“Music theory” might be thought of as a collection of hypotheses about the effect a musical passage may have on listeners in general or certain classes of listeners (e.g. parallel fifths sound bad). Computational music theorists may be interested in testing these hypotheses in some objective sense - determining the musical conditions under which they hold, and for which types of listeners in which types of listening experiences, for example. Measuring how a listener (i.e. their physiology) is affected by music, however, seems to be a fairly scattered discipline, as many methods are costly, noisy, and invasive to the listening experience.

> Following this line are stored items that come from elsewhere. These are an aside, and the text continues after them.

-- ==== Sys2Proof/Machine/Message.lean ====
section
/-! DEFINITION. Whole messages: the functions `encode` and `decode` (spec 42_message.md R117, R119) in chunk form and in
bit-string form, and the pseudo-instructions `ENCODE` and `DECODE`
(42_message.md R121-R124). The host is outside the block; it chunks a message, since a unit keeps no message state
(10_state.md R16). -/

namespace Sys2Proof.Machine

/-! ### Chunks -/

/-- The full chunks of `n` elements in order, then the short one if any is left (R117, R119, R121, R123). -/
def chunks {α : Type} (n : Nat) (l : List α) : List (List α) :=
  let q := l.length / n
  let r := l.length % n
  (List.range q).map (fun j => (l.drop (n * j)).take n) ++ if 0 < r then [l.drop (n * q)] else []

/-- The request of a byte chunk: `ENC<r>` with `r` its length, lanes beyond it 0x00 (30_encoding.md R68). -/
def eReqOf (c : List Byte) : EReq := eReqWord (BitVec.ofNat 3 c.length) (byteWord fun i => c.getD i 0x00)

/-- The request of a symbol chunk: `DEC<c>`, lanes beyond its length 0x00 (30_encoding.md R68). -/
def dReqOf (c : List Sym) : DReq := dReqWord (BitVec.ofNat 4 c.length) (symWord fun k => c.getD k 0x00)

/-- `syms(rsp)`: the symbol lanes below `CNT` (R117; a host reads no others, 70_reset_and_hazards.md R154). -/
def symsOf (r : ERsp) : List Sym := (List.range (eRspCnt r).toNat).map (lane8 (eRspSym r))

/-- `bytes(rsp)`: the byte lanes below `LEN` (R119, R154). -/
def bytesOf (r : DRsp) : List Byte := (List.range (dRspLen r).toNat).map (blane (dRspData r))

/-- The requests of `ENCODE b`, in order (R121). -/
def encodeRequests (b : List Byte) : List EReq := (chunks Config.chunkBytes b).map eReqOf

/-- The requests of `DECODE s`, in order (R123). -/
def decodeRequests (s : List Sym) : List DReq := (chunks Config.chunkSyms s).map dReqOf

/-! ### The document's functions -/

/-- `encode(b)` (R117). -/
def encodeMessage (b : List Byte) : List Sym := (encodeRequests b).flatMap fun w => symsOf (encChunk w)

/-- `decode(s)` (R119): none when some symbol is invalid. -/
def decodeMessage (s : List Sym) : Option (List Byte) :=
  match firstInvalid s with
  | some _ => none
  | none => some ((decodeRequests s).flatMap fun w => bytesOf (decChunk w))

/-- The bits of a word, the most significant first (00_scope.md R6). -/
def bitsOf {n : Nat} (v : BitVec n) : List Bool := (List.range n).map v.getMsbD

/-- The number whose bits these are, the first the most significant. -/
def ofBits (l : List Bool) : Nat := l.foldl (fun a b => 2 * a + b.toNat) 0

/-- `encode(b)` in bit-string form: `P` is the bits of `b` and zero bits up to a multiple of 5; symbol `k` is
`ALPHA[P[5k .. 5k+5)]` (R117). -/
def encodeBits (b : List Byte) : List Sym :=
  let n := b.length
  let count := (8 * n + 4) / 5
  let p := b.flatMap bitsOf ++ List.replicate (5 * count - 8 * n) false
  (List.range count).map fun k => alpha (BitVec.ofNat 5 (ofBits ((p.drop (5 * k)).take 5)))

/-- `decode(s)` in bit-string form: `Q` is the values' bits; byte `i` is `Q[8i .. 8i+8)` for `i < floor(5n/8)` (R119). -/
def decodeBits (s : List Sym) : Option (List Byte) :=
  if s.all fun c => (inv c).valid then
    let q := s.flatMap fun c => bitsOf (valueOf c)
    some ((List.range (5 * s.length / 8)).map fun i => BitVec.ofNat 8 (ofBits ((q.drop (8 * i)).take 8)))
  else none

/-- The strings the encoder can produce, as R128 describes them: symbols of the alphabet, a length not 1, 3 or 6 modulo
8, and discarded bits of the final chunk zero. -/
def canonicalText (s : List Sym) : Bool :=
  s.all (fun c => alphabet.contains c) && !([1, 3, 6].contains (s.length % 8)) &&
    ((s.flatMap fun c => bitsOf (valueOf c)).drop (8 * (5 * s.length / 8))).all (!·)

/-! ### The host's programs -/

/-- `ENCODE b` with one request outstanding at a time, which suits every depth (42_message.md R121,
70_reset_and_hazards.md R152). The spec leaves open how takes and requests are interleaved; this order is the model's
choice. DESIGN CHOICE (log 19). -/
def encodeProgram (b : List Byte) : List HostStmt :=
  (encodeRequests b).flatMap fun w => [.request (decodeEReq w), .take .enc]

/-- `DECODE s` with one request outstanding at a time (42_message.md R123, R152). After the first INVALID_SYMBOL the host
"may stop presenting the message's remaining chunks" (R124); this program does not stop and presents and takes every
chunk, which is the model's choice. DESIGN CHOICE (log 19). -/
def decodeProgram (s : List Sym) : List HostStmt :=
  (decodeRequests s).flatMap fun w => [.request (decodeDReq w), .take .dec]

/-- The result of `ENCODE` from the responses taken (R122). -/
def encodeResult (taken : List ERsp) : List Sym := taken.flatMap symsOf

/-- The result of `DECODE` from the responses taken: none when one is not `OK`, so nothing of the bytes taken before is
kept (R124, 70_reset_and_hazards.md R156). -/
def decodeResult (taken : List DRsp) : Option (List Byte) :=
  if taken.all fun r => dRspStatus r = statusOk then some (taken.flatMap bytesOf) else none

/-- The message position of the first invalid symbol, from chunk `j` on: `8j + ERRIDX` of the first failing chunk
(R124). -/
def errorPositionFrom (j : Nat) : List DRsp → Option Nat
  | [] => none
  | r :: rest =>
    if dRspStatus r = statusOk then errorPositionFrom (j + 1) rest
    else some (8 * j + (dRspErrIdx r).toNat)

/-- The message position of the first invalid symbol, from the responses taken (R124). -/
def errorPosition (taken : List DRsp) : Option Nat := errorPositionFrom 0 taken

end Sys2Proof.Machine
end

In this project I'd like to share ideas, work on code, and test methods, as time permits, to advance the implementation of an assembly of low-cost, minimally invasive methods of measurement (and, equally important, data analysis) to extract a maximal amount of information about how a listener is physiologically affected by a piece of music (or other media). For example, I have found the $100 Neurosky Mindwave EEG headset (which I will bring) to provide low-noise, usable data, as well as a simple $25 Arduino-based light-based pulse meter. These may provide even more useful data when analyzed in certain ways - for example, extracting heart rate variability from the pulse signal, or, say, alpha wave variability from the EEG signal.
A vague distant goal: a file repository, which anyone can access/contribute to, containing a collection of files in a standard file format containing a) the media file listened to and b) recorded biological signals, each stamped by time, some kind of listener id, and information about the listening set-up.
I'll bring devices and Java code I began developing awhile ago.